Il suo è un linguaggio forbito, netto, limpido, senza ombra alcuna di astrusità; in lui è assolutamente assente il fumo di certi nostri critici osannati; i poeti ai quali si accompagna son noti in tutto il mondo e gli basta appena un cenno, o il riporto di pochi versi, per caratterizzarli, darci di loro contorni perfetti. Nei testi abbiamo, spesso, affascinanti e magiche digressioni, a volte così lunghe e intense, che affabulano lo stesso autore, costretto a ritornare indietro e riprendere il discorso: “Riprendiamo contatto col titolo”; “Torniamo ai giorni nostri”; “Torniamo un attimo a Calvino”; “Tornando a Petrarca”; “Ma torniamo ai “Quaderni di Poesia””; “Torniamo per un momento in Francia”… Egli precisa più d’una volta che le sue sono divagazioni e che ha avuto sempre e continua ad avere, della poesia, una “concezione (…) profondamente spiritualistica e orfica”.
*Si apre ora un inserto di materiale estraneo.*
-- ==== Sys2Proof/Machine/Channels.lean ====
section
/-! DEFINITION. Requests for moves (R251, R628), channels and stacks leaving service (R281 to R284), hard faults (R338 to R341). -/

namespace Sys2Proof.Machine

/-- The queued or running move of a frame. -/
def State.moveOf (s : State) (p f : Nat) (running : Bool) : Option Move :=
  s.tier.moves.find? (fun m => m.part == p && m.frame == f && m.running == running)

/-- A hint's move was dropped or declined: its descriptor remembers it (R252, R628). Key: (queue, count). -/
def State.hintDeclined (s : State) (h : Option (Nat × Nat)) : State :=
  match h with
  | none => s
  | some x => { s with tier := { s.tier with declined := if s.tier.declined.contains x then s.tier.declined else s.tier.declined ++ [x] } }

/-- Request a move. A frame keeps one queued move: the earlier class, at equal class the later request (R628). -/
def State.enqueue (s : State) (m : Move) : State :=
  match s.moveOf m.part m.frame false with
  | none => { s with tier := { s.tier with moves := s.tier.moves ++ [m] } }
  | some old =>
    if old.cls < m.cls then s.hintDeclined m.hint
    else
      let l := s.tier.moves.filter (fun x => !(x.part == m.part && x.frame == m.frame && !x.running))
      ({ s with tier := { s.tier with moves := l ++ [m] } }).hintDeclined (if old.hint = m.hint then none else old.hint)

/-- Remove the queued or running move of a frame. -/
def State.dropMove (s : State) (p f : Nat) (running : Bool) : State :=
  { s with tier := { s.tier with moves := s.tier.moves.filter (fun x => !(x.part == p && x.frame == f && x.running == running)) } }

/-- A frame's home run touches a tier 1 parity group. -/
def State.inGroup (s : State) (f : FrameSt) (g : Nat) : Bool :=
  f.home == 1 && !f.reloc && f.hasRun && (List.range (min 14 (s.runLen f))).any (fun i => let n := f.base + i; 2 * (n / 2 ^ 35) + (n % 2 ^ 35) / 7 % 2 == g)

/-- Queue moves of every frame that meets a test out of a half of a tier, at the priority of quota-excess demotions (R283, R284). -/
def State.evacuateRuns (s : State) (t half : Nat) (sel : FrameSt → Bool) : State :=
  s.tier.frames.foldl (fun s e =>
    if sel e.2 then s.enqueue { part := e.1 / 2 ^ 31, frame := e.1 % 2 ^ 31, cls := 3, kind := .retire, target := t, shut := some half } else s) s
/-- Drop a frame's replica (R230, R231). -/
def State.dropReplica (s : State) (p f : Nat) : State :=
  let e := s.frame p f
  s.setFrame p f { e with repl := none, replBase := 0, pages := e.pages.map (fun x => { x with replErrs := [] }) }

/-- Replicas in a half of a tier are made again elsewhere: they are dropped, and asked for anew at that priority (R231, R284). -/
def State.evacuateRepl (s : State) (t half : Nat) : State :=
  s.tier.frames.foldl (fun s e =>
    if e.2.repl = some t ∧ halfOf t e.2.replBase = half then
      (s.dropReplica (e.1 / 2 ^ 31) (e.1 % 2 ^ 31)).enqueue { part := e.1 / 2 ^ 31, frame := e.1 % 2 ^ 31, cls := 3, kind := .replicate, target := t, shut := some half }
    else s) s

/-- Automatic LPDDR5X rebuild is set by the SPARE record (R281, R302). -/
def State.lpAuto (s : State) : Bool :=
  match s.img.inForce with
  | none => true
  | some i => i.records.all (fun r => match r with | .spare x => !x.lpOnCommand | _ => true)

/-- A rebuild starts for a hub's degraded group: its spare takes the lost position from stripe 0 up (R281). -/
def State.rebuildStart (s : State) (h : Nat) : State :=
  let lost := (List.range 16).find? (fun i => let c := 17 * h + i; (s.rdF .lpcCState 0 3 c == 2 || s.rdF .lpcCState 0 3 c == 4) && s.rdF .lpcGroupState (4 * (2 * h + i / 8)) 2 == 1)
  match lost with
  | none => s.clrB .lpcRebuildCtrl h
  | some i =>
    if s.rdB .lpcSpare (8 * h + 6) || s.rdF .lpcCState 0 3 (17 * h + 16) == 4 || s.rdF .lpcCState 0 3 (17 * h + 16) == 2 then s.clrB .lpcRebuildCtrl h else
    let c := 17 * h + i
    let s := (s.wrF .lpcSpare (8 * h) 6 c).wrB .lpcSpare (8 * h + 6) true
    let s := ((s.wrF .lpcCState 0 3 3 (17 * h + 16)).wrF .lpcCState 4 3 (s.rdF .lpcCState 4 3 c) (17 * h + 16)).wrF .lpcCState 8 2 (2 * h + i / 8) (17 * h + 16)
    let s := { s with dram := { s.dram with rebuildAt := s.dram.rebuildAt.set h s.time } }
    ((s.wr .lpcRebuildPtr 0 h).wrF .lpcGroupState (4 * (2 * h + i / 8)) 2 2).setB .lpcRebuildCtrl h

/-- A hub's group is REBUILDING. -/
def State.rebuilding (s : State) (h : Nat) : Bool := (List.range 2).any (fun i => s.rdF .lpcGroupState (4 * (2 * h + i)) 2 == 2)
/-- The rebuild of a hub's group fills the stripe under its pointer and moves up, at most at 40 GB/s (R281, R512). -/
def State.rebuildStripe (s : State) (h : Nat) : State :=
  if s.rebuilding h && decide ((s.rd .lpcRebuildPtr h).toNat < 2 ^ 31) then
    (s.background h 3 40 512).wr .lpcRebuildPtr (s.rd .lpcRebuildPtr h + 1) h else s
/-- What goes on while no command waits (log 2): 1 ns passes, and each running rebuild does one stripe. A stripe is done in one step, so no write is ever held for the one under the pointer. -/
def State.idle (s : State) : State := ((({ s with time := s.time + 1 } : State).rebuildStripe 0).rebuildStripe 1)

/-- Entries of the frame map that stand in tier 1 only, on stripes of a group that have lost two sectors, can no longer be reconstructed (R238, R280). -/
def State.mapLost (s : State) (g lo : Nat) : State :=
  s.tier.frames.foldl (fun s e =>
    let p := e.1 / 2 ^ 31
    let f := e.1 % 2 ^ 31
    if 2 * hubOf f + Config.mapChan e.1 % 16 / 8 = g ∧ lo ≤ Config.mapStripe e.1 % 2 ^ 31 ∧ !(s.tier.mapCache.any (fun c => c.2.any (fun x => x.key == e.1))) then
      s.setFrame p f { e.2 with mapBad := 2 } else s) s

/-- An LPDDR5X channel leaves service (R281, R283). `st` is its new STATE: 2 out of service, 4 failed training.
The spare that serves or fills a position counts as that position: its loss is no second one (DEDUCED, log 89). -/
def State.channelOut (s : State) (c st : Nat) : State :=
  if s.rdF .lpcCState 0 3 c == 2 || s.rdF .lpcCState 0 3 c == 4 then s else
  let h := c / 17
  if c % 17 = 16 && !s.rdB .lpcSpare (8 * h + 6) then s.wrF .lpcCState 0 3 st c else
  let g := s.rdF .lpcCState 8 2 c
  let gs := s.rdF .lpcGroupState (4 * g) 2
  let s := s.wrF .lpcCState 0 3 st c
  let s := s.event { reg := .lpcEvent, bit := 0, addr := c, value := g }
  if c % 17 = 16 ∧ gs = 2 then
    -- the rebuild target fails: the position is lost as before, with no spare left
    ((s.wrF .lpcGroupState (4 * g) 2 1).clrB .lpcRebuildCtrl h).evacuateRuns 1 h (fun f => s.inGroup f g)
  else if gs = 1 ∨ gs = 2 ∨ gs = 3 then
    -- a second lost position (R283): stripes at and above the rebuild pointer lose two sectors
    let lo := if gs = 2 then (s.rd .lpcRebuildPtr h).toNat else 0
    let s := { s with dram := { s.dram with lostStripes := s.dram.lostStripes ++ [(g, lo, 2 ^ 31)] } }
    let s := ((s.wrF .lpcGroupState (4 * g) 2 3).clrB .lpcRebuildCtrl h).mapLost g lo
    (s.event { reg := .lpcEvent, bit := 2, addr := g }).evacuateRuns 1 h (fun f => s.inGroup f g)
  else
    let s := s.wrF .lpcGroupState (4 * g) 2 1
    if s.rdB .lpcSpare (8 * h + 6) then s.evacuateRuns 1 h (fun f => s.inGroup f g)
    else if s.lpAuto then s.rebuildStart h else s

/-- The hub loses its frame-map cache (R284): of the entries that stood in the failed stack, one that tier 1 holds as it was can still be read there, one that was changed since cannot. -/
def State.cacheLost (s : State) (h k : Nat) : State :=
  let lines := s.tier.mapCache.flatMap (fun c => if c.1 / 2 ^ 23 = h then c.2 else [])
  let s := lines.foldl (fun (s : State) x =>
    let p := x.key / 2 ^ 31
    let f := x.key % 2 ^ 31
    if Config.mapStack x.key % 4 ≠ k % 4 then s else s.setFrame p f { s.frame p f with mapBad := if s.frame p f = x.stored then 1 else 2 }) s
  { s with tier := { s.tier with mapCache := s.tier.mapCache.filter (fun c => c.1 / 2 ^ 23 != h) } }

/-- An HBM4 stack becomes DEGRADED (1) or FAILED (2) (R284). A FAILED hub's open merge slots stand in the other hub's relocation area from then on. -/
def State.stackDown (s : State) (k st : Nat) : State :=
  if st ≤ s.rdF .hbcStackState (4 * k) 2 then s else
  let h := k / 4
  let s := s.wrF .hbcStackState (4 * k) 2 st
  let s := s.event { reg := .hbcEvent, bit := if st = 2 then 2 else 0, addr := k }
  let s := if st = 2 then s.cacheLost h k else s
  (s.evacuateRuns 0 h (fun f => f.home == 0 && !f.reloc && f.hasRun && f.base / 2 ^ 32 == h)).evacuateRepl 0 h

/-- The sweep of one side of a lane: delay and eye width of the longest run of passing taps, out of 128 (R285). Where the run lies and how long it is are free values (DESIGN CHOICE, log 81); `weak`: it is shorter than 12 taps. -/
def sweepSide (v lane : Nat) (write weak : Bool) : Nat × Nat :=
  let (first, n) := Config.laneSweep v lane write
  let len := if weak then 1 + n % 11 else 12 + n % 117
  let first := first % (129 - len)
  ((first + (first + len - 1)) / 2, len)

/-- The saved results of a controller's sweep (R286): lanes, hottest device, and the CRC-32C of their fields, whose layout is the model's (DESIGN CHOICE, log 81). -/
def trainSave (lanes : List LaneSt) (temp : Nat) : TrainSave :=
  ⟨lanes, temp, crc32c ((lanes.flatMap (fun l => [l.readDelay, l.readEye, l.writeDelay, l.writeEye]) ++ [temp]).map (fun v => BitVec.ofNat 8 v))⟩
/-- A controller's lanes are saved in the always-on SRAM, with the temperature of its devices, a free value (R286, R287; log 56). -/
def State.saveLanes (s : State) (k : Nat) : State :=
  let (t, s) := s.nextFree
  { s with dram := { s.dram with saved := Store.set none k (some (trainSave (Store.get [] k s.dram.lanes) (t % 256))) s.dram.saved, savedAt := Store.set 0 k s.time s.dram.savedAt } }

/-- A watchdog of a memory controller's crossing expires: the third within 1 s takes it out of service (R281, R284). -/
def State.ctrlExpiry (s : State) (m : MemCtrl) : State :=
  let id := match m with | .lpc c => c.val | .hbc k => 64 + k.val
  let l := (s.dram.expiries.filter (fun x => s.time < x.2 + 1000000000)) ++ [(id, s.time)]
  let s := { s with dram := { s.dram with expiries := l } }
  if 3 ≤ (l.filter (fun x => x.1 == id)).length then
    match m with
    | .lpc c => s.channelOut c.val 2
    | .hbc k => s.stackDown k.val 2
  else s

/-- A channel sector is served from the remap store (R339). -/
def State.remapped (s : State) (x : Place) : Bool := (s.remapEntry x).isSome

/-- A sector no longer holds what is written to it, and no remap entry serves it. -/
def State.stuckAt (s : State) (x : Place) : Bool := s.dram.stuck.contains (x.chan, x.sector) && !s.remapped x

/-- The read-back of a corrected sector differs (R338 to R341): remap it, else retire its frame, else mark the channel degraded.
Answers whether the sector was remapped and whether the frame was retired. -/
def State.hardFault (s : State) (p f : Nat) (x : Place) (recon : Bool) : State × Bool × Bool :=
  let s := (s.incErr .eccChHard x.chan).setB .eccEvent 1
  let used := s.rdF .eccChState 0 5 x.chan
  if used < 16 then
    let sec := x.sector
    let w := (if 64 ≤ x.chan then sec else sec % 2 ^ 26 + sec / 2 ^ 26 * 2 ^ 58) + 2 ^ 31 + (if recon then 2 ^ 32 else 0)
    let s := (s.wr .eccChRemap (BitVec.ofNat 64 w) x.chan used).wrF .eccChState 0 5 (used + 1) x.chan
    let s := { s with dram := { s.dram with remapStore := Store.set none (16 * x.chan + used) (some (fkey p f)) s.dram.remapStore } }
    (if used + 1 = 16 then s.setB .eccEvent 2 else s, true, false)
  else
    let left := s.rdF .eccChState 8 9 x.chan
    let mv : Move := { part := p, frame := f, cls := 0, kind := .retire, target := (s.frame p f).home }
    if 0 < left then
      let s := { s with dram := { s.dram with withheld := s.dram.withheld ++ [(x.chan, x.sector)] } }
      let s := s.wrF .eccChState 8 9 (left - 1) x.chan
      ((s.event { reg := .eccEvent, bit := 3, part := some p, addr := f * 65536, value := x.chan }).enqueue mv, false, true)
    else
      let s := ((s.wrB .eccChState 24 true x.chan).event { reg := .eccEvent, bit := 4, part := some p, addr := f * 65536, value := x.chan }).enqueue mv
      (if 64 ≤ x.chan then s.stackDown ((x.chan - 64) / 16) 1 else s.channelOut x.chan 2, false, false)

end Sys2Proof.Machine
end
Giachery si sofferma su termini fascinosi come “leggerezza”, anche in contrapposizione a “pesantezza”, attraverso, naturalmente, i suoi tanti amati autori (Calvino - in particolare , Savinio, Montale, Petrarca, Leopardi che, secondo Calvino, “nel suo ininterrotto ragionamento sull’insostenibile peso del vivere, dà alla felicità irraggiungibile immagini di leggerezza: gli uccelli, una voce femminile che canta da una finestra, la trasparenza dell’aria, soprattutto la luna”; o come “luce”, “spesso con significato spirituale”, e sempre con l’apporto dei suoi amati poeti (Ungaretti, per esempio, Comi, Viviani e, naturalmente, Dante e Petrarca), nonché pittori quali Caravaggio, Monet, Simone Martini e la poesia alta di Luzi, affermando che “non è facile dissociare la luce dal senso del divino e dell’assoluto”. Compito assai arduo, che Giachery riesce a risolvere, perché uno che ama profondamente la poesia; egli stesso ci ricorda quel che diceva Paul Valéry: “a chi non ama profondamente la poesia dovrebbe essere proibito di occuparsene”.

Giachery si commuove e commuove; attraverso tutte le sue opere - La vita e lo sguardo, per esempio(Fermenti, 2011); Passione e sintonia (Carocci, 2015); La parola trascesa e altri scritti(Aracne, 2020); ma anche Voce del tempo ritrovato(Edilazio, 2010); Villa Fiorelli e dintorni. La scoperta della montagna (All’insegna dell’occhiale, 2010); Il canto XIII dell’Inferno, Il canto X del Purgatorio, Il canto III del Paradiso(All’insegna dell’occhiale, 2008, corredata anche da CD) eccetera trasmette gioia piena e una tale commozione è come salire fino all’empireo, indiarsi, spiccare veramente “il volo verso i cieli dell’Essere”.